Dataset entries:
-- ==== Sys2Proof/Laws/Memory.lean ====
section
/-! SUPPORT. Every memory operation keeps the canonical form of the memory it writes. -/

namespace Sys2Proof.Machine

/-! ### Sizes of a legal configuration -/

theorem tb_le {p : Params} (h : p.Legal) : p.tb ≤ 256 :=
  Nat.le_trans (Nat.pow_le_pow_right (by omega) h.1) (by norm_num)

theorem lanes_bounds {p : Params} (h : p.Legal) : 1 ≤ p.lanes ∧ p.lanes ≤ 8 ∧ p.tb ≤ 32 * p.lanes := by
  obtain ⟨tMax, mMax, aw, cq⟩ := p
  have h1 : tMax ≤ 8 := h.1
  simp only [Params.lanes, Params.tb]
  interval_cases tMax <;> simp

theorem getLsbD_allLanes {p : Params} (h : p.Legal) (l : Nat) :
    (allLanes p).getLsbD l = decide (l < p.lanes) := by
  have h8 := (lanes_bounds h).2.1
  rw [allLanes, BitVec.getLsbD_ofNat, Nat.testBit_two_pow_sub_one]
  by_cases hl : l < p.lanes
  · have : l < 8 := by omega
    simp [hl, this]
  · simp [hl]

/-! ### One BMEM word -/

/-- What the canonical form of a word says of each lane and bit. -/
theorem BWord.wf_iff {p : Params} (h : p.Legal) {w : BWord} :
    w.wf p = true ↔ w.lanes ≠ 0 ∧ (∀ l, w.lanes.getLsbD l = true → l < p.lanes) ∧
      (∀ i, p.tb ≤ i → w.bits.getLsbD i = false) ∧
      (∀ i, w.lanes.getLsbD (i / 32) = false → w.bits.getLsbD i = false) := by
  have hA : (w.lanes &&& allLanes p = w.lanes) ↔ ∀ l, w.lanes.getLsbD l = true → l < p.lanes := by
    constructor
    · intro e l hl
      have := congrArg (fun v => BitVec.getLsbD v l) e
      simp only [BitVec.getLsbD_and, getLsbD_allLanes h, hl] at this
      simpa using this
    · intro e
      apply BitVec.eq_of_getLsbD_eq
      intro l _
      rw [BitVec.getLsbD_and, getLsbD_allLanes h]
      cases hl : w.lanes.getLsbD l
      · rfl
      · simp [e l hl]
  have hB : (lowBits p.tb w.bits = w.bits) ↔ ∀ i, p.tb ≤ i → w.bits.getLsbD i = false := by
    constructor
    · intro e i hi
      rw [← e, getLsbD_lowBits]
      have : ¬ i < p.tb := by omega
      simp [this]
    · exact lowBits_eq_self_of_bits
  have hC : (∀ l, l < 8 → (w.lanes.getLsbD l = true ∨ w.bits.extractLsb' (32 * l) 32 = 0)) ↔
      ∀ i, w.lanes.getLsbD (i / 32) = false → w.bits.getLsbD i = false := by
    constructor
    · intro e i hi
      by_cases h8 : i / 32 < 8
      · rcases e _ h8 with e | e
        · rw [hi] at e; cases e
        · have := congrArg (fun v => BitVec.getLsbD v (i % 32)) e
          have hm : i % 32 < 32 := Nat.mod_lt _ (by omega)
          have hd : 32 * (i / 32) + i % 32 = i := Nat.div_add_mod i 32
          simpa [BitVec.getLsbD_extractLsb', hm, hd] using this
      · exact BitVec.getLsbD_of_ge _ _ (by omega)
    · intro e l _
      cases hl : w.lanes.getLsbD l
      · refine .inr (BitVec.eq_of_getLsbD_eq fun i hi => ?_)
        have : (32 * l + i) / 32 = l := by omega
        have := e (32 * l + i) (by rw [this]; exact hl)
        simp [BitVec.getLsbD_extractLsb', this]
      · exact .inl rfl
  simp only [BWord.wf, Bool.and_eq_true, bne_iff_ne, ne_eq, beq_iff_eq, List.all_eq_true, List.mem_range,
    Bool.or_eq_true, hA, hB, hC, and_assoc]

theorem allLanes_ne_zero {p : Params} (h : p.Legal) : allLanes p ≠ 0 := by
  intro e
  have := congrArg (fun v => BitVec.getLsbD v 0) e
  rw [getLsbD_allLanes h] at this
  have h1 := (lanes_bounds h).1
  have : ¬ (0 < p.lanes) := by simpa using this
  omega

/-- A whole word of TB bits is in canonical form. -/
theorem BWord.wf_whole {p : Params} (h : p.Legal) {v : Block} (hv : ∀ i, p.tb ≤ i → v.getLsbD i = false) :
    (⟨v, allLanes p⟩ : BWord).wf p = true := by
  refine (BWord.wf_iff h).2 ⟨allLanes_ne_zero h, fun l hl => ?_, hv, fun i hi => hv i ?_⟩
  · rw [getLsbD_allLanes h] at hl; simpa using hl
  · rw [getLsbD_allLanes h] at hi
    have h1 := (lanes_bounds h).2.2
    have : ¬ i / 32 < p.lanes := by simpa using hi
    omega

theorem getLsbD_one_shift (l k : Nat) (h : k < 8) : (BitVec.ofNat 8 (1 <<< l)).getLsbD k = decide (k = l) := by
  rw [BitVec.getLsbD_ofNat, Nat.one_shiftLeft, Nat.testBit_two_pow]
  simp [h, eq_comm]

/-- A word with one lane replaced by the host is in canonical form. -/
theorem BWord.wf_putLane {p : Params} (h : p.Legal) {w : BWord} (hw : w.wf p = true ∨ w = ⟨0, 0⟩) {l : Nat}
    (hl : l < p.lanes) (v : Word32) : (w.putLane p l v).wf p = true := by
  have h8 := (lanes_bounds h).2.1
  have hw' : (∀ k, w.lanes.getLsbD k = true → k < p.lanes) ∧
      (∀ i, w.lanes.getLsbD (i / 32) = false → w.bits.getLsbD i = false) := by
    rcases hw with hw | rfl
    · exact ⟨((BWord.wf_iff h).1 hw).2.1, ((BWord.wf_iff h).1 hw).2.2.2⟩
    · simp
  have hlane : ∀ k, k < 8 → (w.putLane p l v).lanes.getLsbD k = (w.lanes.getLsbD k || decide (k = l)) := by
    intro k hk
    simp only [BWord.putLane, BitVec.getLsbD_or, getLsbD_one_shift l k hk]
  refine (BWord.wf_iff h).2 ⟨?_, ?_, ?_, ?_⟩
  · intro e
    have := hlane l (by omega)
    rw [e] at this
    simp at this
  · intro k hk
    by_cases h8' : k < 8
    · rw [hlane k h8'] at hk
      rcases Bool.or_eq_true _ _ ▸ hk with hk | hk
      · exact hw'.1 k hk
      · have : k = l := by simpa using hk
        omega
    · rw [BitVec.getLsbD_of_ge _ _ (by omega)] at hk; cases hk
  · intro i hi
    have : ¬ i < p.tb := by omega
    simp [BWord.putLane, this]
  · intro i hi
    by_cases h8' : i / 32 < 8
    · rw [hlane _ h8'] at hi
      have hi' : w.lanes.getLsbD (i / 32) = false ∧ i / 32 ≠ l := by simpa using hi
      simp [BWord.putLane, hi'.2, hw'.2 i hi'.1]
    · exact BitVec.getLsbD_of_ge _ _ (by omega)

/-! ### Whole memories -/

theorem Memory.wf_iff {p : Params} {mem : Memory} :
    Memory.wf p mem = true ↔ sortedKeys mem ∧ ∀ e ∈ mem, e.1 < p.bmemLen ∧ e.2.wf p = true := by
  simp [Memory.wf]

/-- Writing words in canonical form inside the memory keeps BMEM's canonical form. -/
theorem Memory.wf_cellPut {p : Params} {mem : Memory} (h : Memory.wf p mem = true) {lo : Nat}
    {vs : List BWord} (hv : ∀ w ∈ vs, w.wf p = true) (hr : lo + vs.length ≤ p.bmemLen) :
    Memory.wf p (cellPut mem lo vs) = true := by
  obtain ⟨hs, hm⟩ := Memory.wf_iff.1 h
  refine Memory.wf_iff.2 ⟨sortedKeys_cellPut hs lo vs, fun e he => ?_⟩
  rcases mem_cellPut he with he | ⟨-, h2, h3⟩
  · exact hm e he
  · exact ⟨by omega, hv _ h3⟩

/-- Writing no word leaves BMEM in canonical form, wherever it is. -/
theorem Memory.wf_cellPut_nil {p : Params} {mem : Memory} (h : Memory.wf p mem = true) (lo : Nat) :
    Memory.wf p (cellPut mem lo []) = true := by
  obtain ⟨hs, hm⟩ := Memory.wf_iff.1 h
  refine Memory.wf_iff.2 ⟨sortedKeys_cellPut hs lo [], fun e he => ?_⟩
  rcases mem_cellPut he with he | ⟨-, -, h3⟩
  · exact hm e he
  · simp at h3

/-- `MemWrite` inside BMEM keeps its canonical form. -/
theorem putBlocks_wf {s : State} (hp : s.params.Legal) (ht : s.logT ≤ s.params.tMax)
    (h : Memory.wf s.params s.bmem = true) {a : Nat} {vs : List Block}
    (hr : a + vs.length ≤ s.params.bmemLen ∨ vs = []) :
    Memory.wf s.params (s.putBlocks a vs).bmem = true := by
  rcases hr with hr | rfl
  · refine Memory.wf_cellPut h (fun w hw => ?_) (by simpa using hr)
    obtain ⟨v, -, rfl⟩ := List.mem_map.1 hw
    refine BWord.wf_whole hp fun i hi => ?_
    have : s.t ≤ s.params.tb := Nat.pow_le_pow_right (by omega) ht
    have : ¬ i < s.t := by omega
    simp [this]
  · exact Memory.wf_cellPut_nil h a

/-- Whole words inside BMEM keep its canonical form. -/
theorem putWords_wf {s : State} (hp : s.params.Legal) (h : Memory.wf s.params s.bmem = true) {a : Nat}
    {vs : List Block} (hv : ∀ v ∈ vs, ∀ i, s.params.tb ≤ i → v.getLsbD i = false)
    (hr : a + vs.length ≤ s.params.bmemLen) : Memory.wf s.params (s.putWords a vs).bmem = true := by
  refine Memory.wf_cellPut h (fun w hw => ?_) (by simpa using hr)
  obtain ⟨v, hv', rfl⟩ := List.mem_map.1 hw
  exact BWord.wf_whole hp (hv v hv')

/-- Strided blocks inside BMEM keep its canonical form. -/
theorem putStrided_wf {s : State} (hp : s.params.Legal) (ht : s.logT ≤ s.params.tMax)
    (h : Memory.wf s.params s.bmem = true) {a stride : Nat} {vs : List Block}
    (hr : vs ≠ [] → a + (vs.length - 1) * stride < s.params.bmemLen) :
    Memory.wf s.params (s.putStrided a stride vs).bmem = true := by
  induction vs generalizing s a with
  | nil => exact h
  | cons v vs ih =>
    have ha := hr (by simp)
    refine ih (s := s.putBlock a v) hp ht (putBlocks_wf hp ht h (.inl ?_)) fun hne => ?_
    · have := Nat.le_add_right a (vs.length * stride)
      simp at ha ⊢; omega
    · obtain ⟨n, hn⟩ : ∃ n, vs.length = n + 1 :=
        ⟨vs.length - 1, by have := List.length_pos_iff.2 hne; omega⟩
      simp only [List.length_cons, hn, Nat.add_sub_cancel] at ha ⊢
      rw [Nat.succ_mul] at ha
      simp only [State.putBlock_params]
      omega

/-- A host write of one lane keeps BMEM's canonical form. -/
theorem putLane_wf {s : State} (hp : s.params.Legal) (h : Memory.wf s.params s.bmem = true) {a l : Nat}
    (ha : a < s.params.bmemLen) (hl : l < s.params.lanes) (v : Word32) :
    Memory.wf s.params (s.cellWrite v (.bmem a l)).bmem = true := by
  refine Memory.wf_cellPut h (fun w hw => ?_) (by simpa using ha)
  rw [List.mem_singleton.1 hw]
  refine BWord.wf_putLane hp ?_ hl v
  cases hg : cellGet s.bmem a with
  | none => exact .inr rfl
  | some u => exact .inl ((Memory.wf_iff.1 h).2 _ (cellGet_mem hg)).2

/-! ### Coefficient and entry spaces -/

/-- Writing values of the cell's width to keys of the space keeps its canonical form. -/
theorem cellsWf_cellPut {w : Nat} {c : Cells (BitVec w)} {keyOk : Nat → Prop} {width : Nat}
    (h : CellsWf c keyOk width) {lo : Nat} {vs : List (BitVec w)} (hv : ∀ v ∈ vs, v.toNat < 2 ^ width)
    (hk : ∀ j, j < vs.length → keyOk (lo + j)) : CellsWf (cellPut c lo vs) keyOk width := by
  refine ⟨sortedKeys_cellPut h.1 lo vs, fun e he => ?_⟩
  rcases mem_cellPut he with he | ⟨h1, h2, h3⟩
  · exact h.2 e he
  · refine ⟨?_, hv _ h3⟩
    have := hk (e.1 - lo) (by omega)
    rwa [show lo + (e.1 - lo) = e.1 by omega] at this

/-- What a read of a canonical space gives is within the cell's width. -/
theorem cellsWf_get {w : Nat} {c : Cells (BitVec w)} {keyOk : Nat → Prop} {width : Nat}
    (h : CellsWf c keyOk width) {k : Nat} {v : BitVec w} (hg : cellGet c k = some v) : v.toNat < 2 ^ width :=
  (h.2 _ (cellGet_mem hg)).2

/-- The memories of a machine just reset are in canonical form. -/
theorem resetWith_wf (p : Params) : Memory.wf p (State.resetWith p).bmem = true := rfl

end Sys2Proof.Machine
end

- How to complete this task
Give an exact copy of the lines above, from the top of the records to the line that contains "have h1 : tMax ≤ 8 := h.1", taking in both ends.

- Response box
-- ==== Sys2Proof/Laws/Memory.lean ====
section
/-! SUPPORT. Every memory operation keeps the canonical form of the memory it writes. -/

namespace Sys2Proof.Machine

/-! ### Sizes of a legal configuration -/

theorem tb_le {p : Params} (h : p.Legal) : p.tb ≤ 256 :=
  Nat.le_trans (Nat.pow_le_pow_right (by omega) h.1) (by norm_num)

theorem lanes_bounds {p : Params} (h : p.Legal) : 1 ≤ p.lanes ∧ p.lanes ≤ 8 ∧ p.tb ≤ 32 * p.lanes := by
  obtain ⟨tMax, mMax, aw, cq⟩ := p
  have h1 : tMax ≤ 8 := h.1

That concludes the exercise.